Intuitive explanation for why QuickSort is n log n?

Tags:

Is anybody able to give a 'plain english' intuitive, yet formal, explanation of what makes QuickSort n log n? From my understanding it has to make a pass over n items, and it does this log n times...Im not sure how to put it into words why it does this log n times.

506

asked May 03 '12 05:05

Jim_CS

2 Answers

Complexity

A Quicksort starts by partitioning the input into two chunks: it chooses a "pivot" value, and partitions the input into those less than the pivot value and those larger than the pivot value (and, of course, any equal to the pivot value have go into one or the other, of course, but for a basic description, it doesn't matter a lot which those end up in).

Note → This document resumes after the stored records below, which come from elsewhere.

-- ==== Sys2Proof/Laws/Decode.lean ====
section
/-! SUPPORT. The fields of a word put together from its bytes, and the bytes of a word. -/

namespace Sys2Proof

@[simp] theorem opOf_wordOf (op d : Byte) : opOf (wordOf op d) = op := by
  show (op ++ d).extractLsb' 8 8 = op
  exact BitVec.extractLsb'_append_eq_left

@[simp] theorem dataOf_wordOf (op d : Byte) : dataOf (wordOf op d) = d := by
  show (op ++ d).extractLsb' 0 8 = d
  exact BitVec.extractLsb'_append_eq_right

theorem wordOf_fields (w : CmdWord) : wordOf (opOf w) (dataOf w) = w := by
  apply BitVec.eq_of_toNat_eq
  show (w.extractLsb' 8 8 ++ w.extractLsb' 0 8).toNat = w.toNat
  have := w.isLt
  simp only [BitVec.toNat_append, BitVec.extractLsb'_toNat, Nat.shiftRight_eq_div_pow, Nat.shiftLeft_eq]
  rw [← Nat.shiftLeft_eq, ← Nat.shiftLeft_add_eq_or_of_lt (by omega), Nat.shiftLeft_eq]
  omega

/-- The decoder on a word put together from its fields: OP chooses, DATA is the operand. -/
theorem decode_wordOf (op d : Byte) : decode (wordOf op d) =
    match op with
    | 0x00#8 => .command .nop
    | 0x01#8 => .command .crcInit
    | 0x02#8 => .command (.crcFeed d)
    | 0x03#8 => .command .frmStart
    | 0x04#8 => .command (.frmPush d)
    | 0x05#8 => .command .errClr
    | 0x08#8 => .command (.payWr0 d)
    | 0x09#8 => .command (.payWr1 d)
    | 0x0A#8 => .command (.payWr2 d)
    | 0x0B#8 => .command (.payWr3 d)
    | 0x0C#8 => .command (.payWr4 d)
    | 0x0D#8 => .command (.payWr5 d)
    | op => .reserved op := by
  unfold decode
  rw [opOf_wordOf, dataOf_wordOf] <;> rfl

/-- The opcode mask of R39 keeps OP and clears DATA. -/
theorem wordOf_and_opMask (op d : Byte) : wordOf op d &&& 0xFF00#16 = wordOf op 0x00#8 := by
  have h : (0xFF00#16 : CmdWord) = wordOf 0xFF#8 0x00#8 := by decide
  rw [h]
  show (op ++ d) &&& (0xFF#8 ++ 0x00#8) = op ++ 0x00#8
  rw [BitVec.and_append, BitVec.and_zero, show op &&& 0xFF#8 = op from BitVec.and_allOnes]

end Sys2Proof
end

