theorem witness_DecoderFollowsOpcodeTable :
    decode 0x0242#16 = .command (.crcFeed 0x42#8) ∧ (Instr.crcFeed 0x42#8).operandOf = some 0x42#8 ∧
    ∀ r ∈ opcodeTable, (0x0600#16 : CmdWord) &&& r.mask ≠ r.pattern := by decide
theorem witness_ReservedOpcodesRaiseIllegalCmd :
    decode (wordOf 0x06#8 0xFF#8) = .reserved 0x06#8 ∧ decode (wordOf 0xFF#8 0x00#8) = .reserved 0xFF#8 := by decide
theorem witness_DataReadAsIsOrIgnored : decode (wordOf 0x10#8 0xA5#8) = .reserved 0x10#8 := by decide
theorem witness_PseudoInstructionExpansions : State.reset.fst ≠ .active := by decide
theorem witness_StepIsOneClockEdge :
    State.reset.edges = [] ∧ ({ State.reset with edges := [resetEdge] } : State).edges = [resetEdge] ∧ resetEdge.rst = true ∧
    (⟨false, false, 0x0300#16⟩ : Edge).rst = false ∧ (⟨false, false, 0x0300#16⟩ : Edge).cmdValid = false ∧
    (Edge.ofWord 0x0242#16).rst = false ∧ (Edge.ofWord 0x0242#16).cmdValid = true ∧
    decode (Edge.ofWord 0x0242#16).cmd = .command (.crcFeed 0x42#8) ∧ decode (Edge.ofWord 0x0E00#16).cmd = .reserved 0x0E#8 := by
  decide
theorem witness_PlacedWordRunsNext : decodeTableWord 16 0x0D3F = some (.payWr5 0x3F#8) := by decide
theorem witness_ResetEdgeGivesResetState :
    ∃ (s : State) (e : Edge), s.edges = [e] ∧ e.rst = true ∧ s.fst = .active ∧ ∀ f ∈ [resetEdge, ⟨true, true, 0x0242#16⟩], f.rst = true :=
  ⟨{ inFrame 3#3 with edges := [resetEdge] }, resetEdge, rfl, rfl, rfl, by decide⟩
theorem witness_CrcInitResult : State.reset.fst ≠ .active ∧ (inFrame 0#3).fst = .active := by decide
theorem witness_CrcFeedResult : (small 0x4E#8 .done 7#3 true).fst ≠ .active ∧ (inFrame 6#3).fst = .active := by decide
theorem witness_ChecksumByCommandSequence :
    State.reset.fst ≠ .active ∧ (([⟨false, false, 0x0300#16⟩, Edge.ofWord 0x01A5#16, Edge.ofWord 0x00FF#16, Edge.ofWord 0x0242#16] : List Edge).filter
      (fun e => !isQuiet e)).map acceptedCommand = [some .crcInit, some (.crcFeed 0x42#8)] := by decide
theorem witness_ChecksumSeesOneByteChange : (0x34#8 : Byte) ≠ 0x35#8 := by decide
theorem witness_PayWrResult : (small 0x4E#8 .done 7#3 true).fst ≠ .active ∧ (inFrame 2#3).fst = .active := by decide
theorem witness_UnpackerReadsBytesOneToFive :
    ∃ s t : State, s.payload.p0 ≠ t.payload.p0 ∧ s.chk ≠ t.chk ∧ s.payload.p1 = t.payload.p1 ∧ s.payload.p2 = t.payload.p2 ∧
      s.payload.p3.extractLsb' 4 4 = t.payload.p3.extractLsb' 4 4 ∧ s.payload.p3 ≠ t.payload.p3 ∧
      s.payload.p4 = t.payload.p4 ∧ s.payload.p5 = t.payload.p5 :=
  ⟨State.reset, { State.reset with payload := ⟨1, 0, 0, 0x0F#8, 0, 0⟩, chk := 1 }, by decide, by decide, rfl, rfl, by decide, by decide, rfl, rfl⟩
theorem witness_UnpackerReadsBytesOneToFive_low :
    (0xF6#8 : Byte).extractLsb' 0 4 = (0x06#8 : Byte).extractLsb' 0 4 := by decide
theorem witness_DirectAndFramePathsAgree : (small 0x00#8 .done 7#3 false).fst ≠ .active := by decide
theorem witness_FrmPushResult :
    (inFrame 0#3).idx.toNat = (0 : Fin 6).val ∧ (inFrame 5#3).idx.toNat = (5 : Fin 6).val ∧ (inFrame 6#3).idx = 6#3 ∧
    (inFrame 6#3).fst = .active ∧ State.reset.fst ≠ .active := by decide
set_option maxRecDepth 8000 in
theorem witness_FinishedFrameIsLastFramePushed :
    ∃ t, runEdges (resetEdge :: zeroFrame) State.reset = .next t ∧ t.fst = .done ∧ t.matched = true := ⟨_, rfl, by decide, by decide⟩
theorem witness_FrameSurvivesStrayCommands :
    (edgesOf [0x0400#16, 0x0255#16, 0x0401#16, 0x1234#16, 0x0402#16, 0x0500#16, 0x0403#16, 0x0855#16, 0x0404#16, 0x0000#16,
      0x0405#16, 0x0100#16]).filterMap pushedByte = [0x00#8, 0x01#8, 0x02#8, 0x03#8, 0x04#8, 0x05#8] ∧
    ([0x00#8, 0x01#8, 0x02#8, 0x03#8, 0x04#8, 0x05#8] : List Byte).length = 6 ∧
    ∀ e ∈ edgesOf [0x0400#16, 0x0255#16, 0x0401#16, 0x1234#16, 0x0402#16, 0x0500#16, 0x0403#16, 0x0855#16, 0x0404#16, 0x0000#16,
      0x0405#16, 0x0100#16], e.rst = false ∧ acceptedCommand e ≠ some .frmStart := by decide
theorem witness_ErrClrResult : State.reset.err = false ∧ State.reset.ecause = .none ∧ exec .errClr State.reset = .next (clearError State.reset) :=
  ⟨rfl, rfl, rfl⟩
theorem witness_ErrorActionIsWholeEffect :
    ∃ t, State.reset.err = false ∧ execWord 0x1234#16 State.reset = .next t ∧ t.err = true := ⟨_, rfl, rfl, rfl⟩
theorem witness_CauseDeterminedByCommand_illegal :
    ∃ t, stepsTo { State.reset with edges := [Edge.ofWord 0x1234#16] } (Edge.ofWord 0x1234#16) t ∧ t.ecause = .illegalCmd :=
  ⟨_, ⟨rfl, rfl⟩, rfl⟩
theorem witness_CauseDeterminedByCommand_seq :
    ∃ t, stepsTo { State.reset with edges := [Edge.ofWord 0x041C#16] } (Edge.ofWord 0x041C#16) t ∧ t.ecause = .frameSeq :=
  ⟨_, ⟨rfl, rfl⟩, rfl⟩
theorem witness_CauseDeterminedByCommand_conflict :
    ∃ t, stepsTo { inFrame 6#3 with edges := [Edge.ofWord 0x0D00#16] } (Edge.ofWord 0x0D00#16) t ∧ t.ecause = .frameConflict :=
  ⟨_, ⟨rfl, rfl⟩, rfl⟩
theorem witness_FirstCauseKept :
    ({ State.reset with err := true, ecause := .frameSeq } : State).err = true ∧
    ∀ e ∈ edgesOf [0x1234#16, 0x041C#16, 0x0300#16], e.rst = false ∧ acceptedCommand e ≠ some .errClr := by decide
theorem witness_RepeatedCommandChangesNothing :
    exec .frmStart State.reset = .next (startFrame State.reset) ∧ (∀ b, Instr.frmStart ≠ .crcFeed b) ∧ (∀ b, Instr.frmStart ≠ .frmPush b) ∧
    decode 0x0655#16 = .reserved (opOf 0x0655#16) ∧ (inFrame 0#3).fst = .active ∧ State.reset.fst ≠ .active :=
  ⟨rfl, by simp, by simp, by decide, rfl, by decide⟩
theorem witness_WritersOfCrc :
    ∃ t, stepsTo { inFrame 5#3 with edges := [Edge.ofWord 0x0400#16] } (Edge.ofWord 0x0400#16) t ∧ t.crc ≠ (inFrame 5#3).crc :=
  ⟨_, ⟨rfl, rfl⟩, by decide⟩
theorem witness_CrcReadOnlyByComparison :
    ∃ t, exec (.frmPush 0x6A#8) (inFrame 6#3) = .next t ∧
      ∃ t', exec (.frmPush 0x6A#8) { inFrame 6#3 with crc := 0x6A#8 } = .next t' ∧ t'.matched ≠ t.matched :=
  ⟨_, rfl, _, rfl, by decide⟩
theorem witness_WritersOfPayloadAndChk :
    ∃ s t, stepsTo s (Edge.ofWord 0x0401#16) t ∧ Inv s ∧ t.payload.read 0 ≠ s.payload.read 0 :=
  ⟨{ inFrame 0#3 with edges := [Edge.ofWord 0x0401#16] }, _, ⟨rfl, rfl⟩, inv_withEdges _ inFrame_zero_inv.1, by decide⟩
theorem witness_WritersOfPayloadAndChk_direct :
    ∃ s t, stepsTo s (Edge.ofWord 0x0D01#16) t ∧ Inv s ∧ t.payload.read 5 ≠ s.payload.read 5 :=
  ⟨{ State.reset with edges := [Edge.ofWord 0x0D01#16] }, _, ⟨rfl, rfl⟩, inv_withEdges _ reset_inv, by decide⟩
theorem witness_WritersOfPayloadAndChk_checksum :
    ∃ s t, stepsTo s (Edge.ofWord 0x0401#16) t ∧ Inv s ∧ t.chk ≠ s.chk :=
  ⟨{ inFrame 6#3 with edges := [Edge.ofWord 0x0401#16] }, _, ⟨rfl, rfl⟩, inv_withEdges _ inFrame_six_inv, by decide⟩
theorem witness_WritersOfFrameState :
    ∃ s t, stepsTo s (Edge.ofWord 0x04FF#16) t ∧ Inv s ∧ t.fst ≠ s.fst ∧ t.idx ≠ s.idx ∧ t.matched ≠ s.matched :=
  ⟨{ inFrame 6#3 with edges := [Edge.ofWord 0x04FF#16] }, _, ⟨rfl, rfl⟩, inv_withEdges _ inFrame_six_inv, by decide, by decide,
    by decide⟩
theorem witness_WritersOfFrameState_direct :
    ∃ s t, stepsTo s (Edge.ofWord 0x0800#16) t ∧ Inv s ∧ t.fst ≠ s.fst ∧ t.idx ≠ s.idx ∧ t.matched ≠ s.matched :=
  ⟨{ small 0x6A#8 .done 7#3 true with edges := [Edge.ofWord 0x0800#16] }, _, ⟨rfl, rfl⟩, inv_withEdges _ (done_inv true), by decide,
    by decide, by decide⟩
theorem witness_WritersOfErrorFlags :
    ∃ t, stepsTo { State.reset with edges := [Edge.ofWord 0x0E55#16] } (Edge.ofWord 0x0E55#16) t ∧ t.err ≠ State.reset.err :=
  ⟨_, ⟨rfl, rfl⟩, by decide⟩
theorem witness_WritersOfErrorFlags_clear :
    ∃ t, stepsTo { State.reset with err := true, ecause := .frameSeq, edges := [Edge.ofWord 0x0500#16] } (Edge.ofWord 0x0500#16) t ∧
      t.err ≠ true := ⟨_, ⟨rfl, rfl⟩, by decide⟩
theorem witness_StepKeepsInvariants :
    ∃ s t, Inv s ∧ step s = .next t ∧ t.fst = .active ∧ ∃ u, runEdges [resetEdge, Edge.ofWord 0x0300#16] s = .next u :=
  ⟨State.reset.withFetchWord 16 0x0300, _, inv_withEdges _ reset_inv, rfl, rfl, _, rfl⟩
theorem witness_StepKeepsFrameMeaning : ∃ s t, Inv s ∧ FrameInv s ∧ step s = .next t ∧ t.idx = 1#3 :=
  ⟨{ inFrame 0#3 with edges := [Edge.ofWord 0x041C#16] }, _, inv_withEdges _ inFrame_zero_inv.1,
    ⟨inFrame_zero_inv.2.active_crc, inFrame_zero_inv.2.done_matched⟩, rfl, rfl⟩
set_option maxRecDepth 8000 in
theorem witness_RunsAfterResetAreSound : ∃ t, runEdges (resetEdge :: zeroFrame) (inFrame 7#3) = .next t ∧ t.matched = true :=
  ⟨_, rfl, by decide⟩
theorem witness_StepKeepsTrackedFrame_payload :
    ∃ s t, stepsTo s (Edge.ofWord 0x041C#16) t ∧ Inv s ∧ HoldsFrame [] s ∧ t.fst = .active ∧ t.idx = 1#3 :=
  ⟨{ inFrame 0#3 with edges := [Edge.ofWord 0x041C#16] }, _, ⟨rfl, rfl⟩, inv_withEdges _ inFrame_zero_inv.1,
    ⟨fun _ => ⟨rfl, rfl⟩, by decide⟩, rfl, rfl⟩
theorem witness_StepKeepsTrackedFrame_checksum :
    ∃ s t, stepsTo s (Edge.ofWord 0x04FF#16) t ∧ Inv s ∧ HoldsFrame [0, 0, 0, 0, 0, 0] s ∧ t.fst = .done :=
  ⟨{ inFrame 6#3 with edges := [Edge.ofWord 0x04FF#16] }, _, ⟨rfl, rfl⟩, inv_withEdges _ inFrame_six_inv,
    ⟨fun _ => ⟨rfl, rfl⟩, by decide⟩, rfl⟩
theorem witness_ReadingOnlyWhileMatched :
    Inv (small 0x6A#8 .done 7#3 true) ∧ (small 0x6A#8 .done 7#3 true).matched = true ∧
    Inv (small 0x6A#8 .done 7#3 false) ∧ (small 0x6A#8 .done 7#3 false).matched = false ∧
    Inv State.reset ∧ State.reset.fst ≠ .done :=
  ⟨done_inv true, rfl, done_inv false, rfl, reset_inv, by decide⟩

end Sys2Proof.Tests
end

/-! PROOFS. Family 10_state: the invariants of R25 are kept by every step and hold after a reset edge (O44), and the outputs of R21,
one by one (O47). -/

namespace Sys2Proof.Machine

open Sys2Proof Sys2Proof.Safety

/-! ### The outputs (R21) -/

@[simp] theorem out_active_iff (s : State) : s.out.active = true ↔ s.fst = .active := by simp [State.out]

Since the input (by definition) isn't sorted, to partition it like that, it has to look at every item in the input, so that's an O(N) operation. After it's partitioned the input the first time, it recursively sorts each of those "chunks". Each of those recursive calls looks at every one of its inputs, so between the two calls it ends up visiting every input value (again). So, at the first "level" of partitioning, we have one call that looks at every input item. At the second level, we have two partitioning steps, but between the two, they (again) look at every input item. Each successive level has more individual partitioning steps, but in total the calls at each level look at all the input items.

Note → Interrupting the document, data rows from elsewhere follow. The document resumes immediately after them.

-- ==== Sys2Proof/Machine/State.lean ====
section
/-! DEFINITION. The state of the block, as plain data, and its value right after reset. -/

namespace Sys2Proof.Machine

/-- STATUS.STATE (R11, R13). -/
inductive RunState where
  | idle
  | busy
  | done
  | error
  deriving DecidableEq, Repr

/-- The cause codes 0 to 6 of ERRCODE (R201). -/
inductive Cause where
  | none
  | badFirst
  | truncated
  | badCode
  | badSymbol
  | capacity
  | illegalCmd
  deriving DecidableEq, Repr

/-- PHASE, the sequencing state (R12). -/
inductive Phase where
  | idle
  | encode
  | scramble
  | output
  | unscramble
  | decodeFirst
  | decode
  | finished
  deriving DecidableEq, Repr

/-- A buffer of code units: (index, unit) pairs, indexes strictly rising; an index not listed has never
been written since reset and has no value (R21, R40, R46; logs 7 and 24). -/
abbrev Memory := List (Nat × CodeUnit)

/-- The KEY registers: (number, value) pairs, numbers strictly rising, no listed value 0; a key not
listed holds its reset value 0 (R11, R21; logs 5 and 24). -/
abbrev KeyFile := List (Nat × Word64)

/-- Host registers 0 to 6 (R11). -/
structure HostRegs where
  cmd     : Byte
  status  : RunState
  errCode : Cause
  errIdx  : Nat
  inLen   : Nat
  outLen  : Nat
  nkeys   : Nat
  deriving DecidableEq, Repr

/-- The configuration latched at command start (R20). -/
structure Latched where
  op    : Op
  alpha : Alphabet
  scr   : Bool
  nL    : Nat
  kL    : Nat
  deriving DecidableEq, Repr

/-- The dictionary codec's registers (R14, R15). DICT is kept in insertion order; PEND holds the units
whose one-unit entry is pending. -/
structure Codec where
  w         : Str
  c         : CodeUnit
  dict      : List (Str × Nat)
  pend      : List CodeUnit
  dictSize  : Nat
  numBits   : Nat
  enlargeIn : Nat
  idx       : Nat
  deriving DecidableEq, Repr

/-- The bit packer's registers (R16). SYM_LEN is the length of `sym`. -/
structure Packer where
  pval : Symbol
  ppos : Nat
  sym  : List Symbol
  deriving DecidableEq, Repr

/-- The bit reader's registers (R17). -/
structure Reader where
  rval  : Symbol
  rmask : Symbol
  ridx  : Nat
  deriving DecidableEq, Repr

/-- The decoder's registers (R18). -/
structure Decoder where
  dlist : List Str
  cc    : Nat
  entry : Str
  res   : Str
  deriving DecidableEq, Repr

/-- The scrambler's registers (R19). -/
structure Scrambler where
  sstate : Word64
  sinc   : Word64
  skey   : Nat
  sblk   : Nat
  deriving DecidableEq, Repr

/-- The read-only and reserved registers (R11): a write of one is dropped whatever its value. -/
inductive InertReg where
  | status
  | errCode
  | errIdx
  | outLen
  | reserved (j : Fin 9)
  deriving DecidableEq, Repr

/-- A host write other than CMD's. Each carries a value of its register's type (R11, U14; log 12). -/
inductive HostWrite where
  | inLen (n : Nat)
  | nkeys (n : Nat)
  | key (i : Nat) (k : Word64)
  | inBuf (i : Nat) (u : CodeUnit)
  | outBuf (i : Nat) (u : CodeUnit)
  | inert (r : InertReg)
  deriving DecidableEq, Repr

/-- A host read: a register by its number (R11), or one unit of a buffer (R46). -/
inductive HostRead where
  | reg (n : Nat)
  | inBuf (i : Nat)
  | outBuf (i : Nat)
  deriving DecidableEq, Repr

/-- The value a host read returned (log 12). -/
inductive HostValue where
  | byte (b : Byte)
  | len (n : Nat)
  | key (k : Word64)
  | unit (u : CodeUnit)
  deriving DecidableEq, Repr

/-- One turn of the outside world (R10, R231; log 2): a write of CMD, another write, a read, the RESET
input (R230), waiting until STATUS is not BUSY (R231), or letting the engine take one step. -/
inductive HostTurn where
  | writeCmd (c : Byte)
  | write (w : HostWrite)
  | read (r : HostRead)
  | reset
  | poll
  | engine
  deriving DecidableEq, Repr

/-- The whole state (R11 to R21). `host`, `seen`, `draws` and `cfg` are the model's own (logs 2, 12, 9, 3);
log 23 says what has no field. -/
structure State where
  regs   : HostRegs
  keys   : KeyFile
  inBuf  : Memory
  outBuf : Memory
  phase  : Phase
  lat    : Latched
  codec  : Codec
  pack   : Packer
  read   : Reader
  dec    : Decoder
  scr    : Scrambler
  host   : List HostTurn
  seen   : List HostValue
  draws  : Nat
  cfg    : Config
  deriving DecidableEq, Repr

/-- Where a rule reads what is not there. The rules' own invariants (R18, R109, R125, R126) say this
never happens in a run; each is SAFE, a stop where the spec gives no effect (log 18). -/
inductive Fault where
  /-- Raised by REF (the KwKwK case) and the common tail: `W[0]` or `ENTRY[0]` of an empty string (R126, R127). Safe. -/
  | emptyString
  /-- Raised by REF: DLIST has no entry for a code below DICTSIZE (R126, against R18's invariant). Safe. -/
  | missingEntry (k : Nat)
  /-- Raised by EMIT: the string is neither pending nor a key of DICT (R106, against R109). Safe. -/
  | missingCode
  /-- Raised by NEXTSYM on the scrambled path: SYM has no symbol of that index (R85, R184). Safe. -/
  | missingSymbol (i : Nat)
  deriving DecidableEq, Repr

/-- Why the model gives no next state although nothing is broken. -/
inductive Refusal where
  /-- Raised by `exec` for an instruction that has no meaning yet. Safe. -/
  | notModelled (mnemonic : String)
  /-- Raised by the engine when it reads IN_BUF[i] and nothing has written that unit since reset: outside
  the rules, the spec's own treatment is `refuse` (R23, R239, U6; log 7, log 8). Safe. -/
  | unwrittenInput (i : Nat)
  deriving DecidableEq, Repr

/-- DLIST at the start of every command: three entries that no rule reads (R18, R25, U18; log 17). -/
def placeholders : List Str := [[0x30], [0x31], [0x32]]

/-- Codec values at command start (R25); C is not given one there (log 11). -/
def Codec.start : Codec :=
  { w := [], c := 0, dict := [], pend := [], dictSize := 3, numBits := 2, enlargeIn := 2, idx := 0 }

/-- Packer values at command start (R25). -/
def Packer.start : Packer := { pval := 0, ppos := 0, sym := [] }

/-- Reader values at command start (R25). -/
def Reader.start : Reader := { rval := 0, rmask := 0, ridx := 0 }

/-- Decoder values at command start (R25); CC and ENTRY are not given one there (log 11). -/
def Decoder.start : Decoder := { dlist := placeholders, cc := 0, entry := [], res := [] }

/-- The machine right after reset (R23, R230). Host registers and PHASE are the spec's; buffers hold
nothing (log 7); KEY, the working registers and the latched configuration are unspecified there and
hold the values logs 5 and 6 name. -/
def State.reset : State where
  regs   := { cmd := 0, status := .idle, errCode := .none, errIdx := 0, inLen := 0, outLen := 0, nkeys := 0 }
  keys   := []
  inBuf  := []
  outBuf := []
  phase  := .idle
  lat    := { op := .compress, alpha := .raw, scr := false, nL := 0, kL := 0 }
  codec  := Codec.start
  pack   := Packer.start
  read   := Reader.start
  dec    := Decoder.start
  scr    := { sstate := 0, sinc := 1, skey := 0, sblk := 0 }
  host   := []
  seen   := []
  draws  := 0
  cfg    := Config.unbounded

end Sys2Proof.Machine
end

It continues partitioning the input into smaller and smaller pieces until it reaches some lower limit on the size of a partition. The smallest that could possibly be would be a single item in each partition.

Ideal Case

In the ideal case we hope each partitioning step breaks the input in half. The "halves" probably won't be precisely equal, but if we choose the pivot well, they should be pretty close. To keep the math simple, let's assume perfect partitioning, so we get exact halves every time.

In this case, the number of times we can break it in half will be the base-2 logarithm of the number of inputs. For example, given 128 inputs, we get partition sizes of 64, 32, 16, 8, 4, 2, and 1. That's 7 levels of partitioning (and yes log₂(128) = 7).

So, we have log(N) partitioning "levels", and each level has to visit all N inputs. So, log(N) levels times N operations per level gives us O(N log N) overall complexity.

Worst Case

Now let's revisit that assumption that each partitioning level will "break" the input precisely in half. Depending on how good a choice of partitioning element we make, we might not get precisely equal halves. So what's the worst that could happen? The worst case is a pivot that's actually the smallest or largest element in the input. In this case, we do an O(N) partitioning level, but instead of getting two halves of equal size, we've ended up with one partition of one element, and one partition of N-1 elements. If that happens for every level of partitioning, we obviously end up doing O(N) partitioning levels before even partition is down to one element.

This gives the technically correct big-O complexity for Quicksort (big-O officially refers to the upper bound on complexity). Since we have O(N) levels of partitioning, and each level requires O(N) steps, we end up with O(N * N) (i.e., O(N²)) complexity.

Practical implementations

As a practical matter, a real implementation will typically stop partitioning before it actually reaches partitions of a single element. In a typical case, when a partition contains, say, 10 elements or fewer, you'll stop partitioning and and use something like an insertion sort (since it's typically faster for a small number of elements).

Modified Algorithms

More recently other modifications to Quicksort have been invented (e.g., Introsort, PDQ Sort) which prevent that O(N²) worst case. Introsort does so by keeping track of the current partitioning "level", and when/if it goes too deep, it'll switch to a heap sort, which is slower than Quicksort for typical inputs, but guarantees O(N log N) complexity for any inputs.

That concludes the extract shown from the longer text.